### YOUR INSTRUCTIONS
For the listing below, return the line containing "(i.written = false", the line containing "s.reduceHere c i", and all lines in between, exactly as written and nothing else.

DATA TO USE below:

/-- On the resident context: COLLECTIVE_TRIGGER of a descriptor whose counter has reached its trigger value and that meets the conditions of
R344 subtracts the value and starts the next instance of it. Each data operation's row sends the next contribution of its plan to
another rank where a send descriptor is free, places the device's own contribution in its slot where nothing holds its reading, and,
once the sets are agreed, takes the free conversion unit for the pieces that this device reduces, writes them when the unit has taken
them and nothing holds their places, writes the pieces that it gathers, and sends the next result to another rank. ESCAPE of an instance
makes the device arrive, DIGEST computes the shard digest, COMMIT goes on with the commit. -/
def Obligations.CollectiveWork : Prop :=
  ∀ (s : State) (n : Nat) (c : Ctx) (cid : BitVec 10), s.resCtx = some (n, c) →
    let d := s.cd c cid.toNat
    (∀ src dst, s.triggers c cid.toNat = true → s.collDescs d = .ok (src, dst) → d.fault c (s.group c d.group) src dst = none →
      ∃ u c' i, exec (.collectiveTrigger cid) s = .next u ∧
        sget zero32 (u.tile d.tile).sync d.trig = sget zero32 (s.tile d.tile).sync d.trig - BitVec.ofNat 32 d.trigN ∧
        (∀ o, o ≠ d.trig → sget zero32 (u.tile d.tile).sync o = sget zero32 (s.tile d.tile).sync o) ∧
        (∀ t, t ≠ d.tile → u.tile t = s.tile t) ∧ u.hbm = s.hbm ∧
        sfind u.ctxs n = some c' ∧ c'.running = c.running ++ [i] ∧ i.cid = cid.toNat ∧ i.d = d ∧ i.inst = sget zeroNat c.insts cid.toNat ∧
        sget zeroNat c'.insts cid.toNat = i.inst + 1) ∧
    (∀ i, c.inst cid.toNat = some i →
      let g := s.groupOf c i
      (∀ q ∈ [(0, Instr.reduce cid), (1, .allreduce cid), (2, .reducescatter cid), (3, .allgather cid), (4, .alltoall cid)], i.d.op = q.1 →
        (∀ j r, (s.plan c i)[i.sent]? = some (j, r) → r ≠ g.rank → s.roomSend i.d.tile 1 = true →
          exec q.2 s = .next ((s.openSend i.d.tile (s.devAt g r) i.d.tile (i.src.pieceGrans (i.srcElem j) i.d.count).length
            (.piece i.cid i.inst j false)).setInstance n { i with sent := i.sent + 1 })) ∧
        (∀ j u, (s.plan c i)[i.sent]? = some (j, g.rank) → s.readHeld i.d.tile (granIvs (i.src.pieceGrans (i.srcElem j) i.d.count)) = false →
          s.placeOwn n c i j = .ok u → exec q.2 s = .next ((u.setInstance n { i with sent := i.sent + 1 }).agree n i.cid false)) ∧
        (∀ inc, (s.plan c i).length ≤ i.sent → i.agreed = some inc →
          let js := s.expects c i g.rank
          let ivs := fun (l : List Nat) => granIvs (l.flatMap fun j => i.dst.pieceGrans (i.dstElem j) i.d.count)
          (i.written = false → q.1 < 3 → i.conv = none → (s.tile i.d.tile).unitFree = true → s.collWrites i.d.tile = false →
            exec q.2 s = .next (s.setInstance n { i with conv := some (s.clk.etick + i.convTicks g.n js.length) })) ∧
          (∀ e u, i.written = false → q.1 < 3 → i.conv = some e → e ≤ s.clk.etick → s.writeHeld i.d.tile (ivs js) = false →
            s.reduceHere c i inc js = .ok u → exec q.2 s = .next (u.setInstance n { i with written := true })) ∧
          (∀ u, i.written = false → 3 ≤ q.1 → s.writeHeld i.d.tile (ivs (List.range g.n)) = false →
            s.gatherHere c i inc.1 = .ok u → exec q.2 s = .next (u.setInstance n { i with written := true })) ∧
          (∀ j r, i.written = true → (s.resultPlan c i)[i.resSent]? = some (j, r) → s.roomSend i.d.tile 1 = true →
            exec q.2 s = .next ((s.openSend i.d.tile (s.devAt g r) i.d.tile (i.dst.pieceGrans (i.dstElem j) i.d.count).length
              (.piece i.cid i.inst j true)).setInstance n { i with resSent := i.resSent + 1 })))) ∧
      (i.d.op = 5 → c.esc = none → exec (.escape cid) s = .next (s.arrive n i)) ∧
      (i.d.op = 5 → c.esc = none → i.d.step = false → c.st ≠ .stopped →
        exec (.escape cid) s = .next ((s.setCtx n { c with esc := some ⟨i.cid, s.fabric, false, none, false, false⟩ }).escGo n)) ∧
      (i.d.op = 6 → c.com.digest = none → exec (.digest cid) s = .next (s.hashShard n c i g)) ∧
      (i.d.op = 7 → exec (.commit cid) s = .next (s.commitGo n)))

End of DATA TO USE.

### RESPONSE FOR THIS EXERCISE
          (i.written = false → q.1 < 3 → i.conv = none → (s.tile i.d.tile).unitFree = true → s.collWrites i.d.tile = false →
            exec q.2 s = .next (s.setInstance n { i with conv := some (s.clk.etick + i.convTicks g.n js.length) })) ∧
          (∀ e u, i.written = false → q.1 < 3 → i.conv = some e → e ≤ s.clk.etick → s.writeHeld i.d.tile (ivs js) = false →
            s.reduceHere c i inc js = .ok u → exec q.2 s = .next (u.setInstance n { i with written := true })) ∧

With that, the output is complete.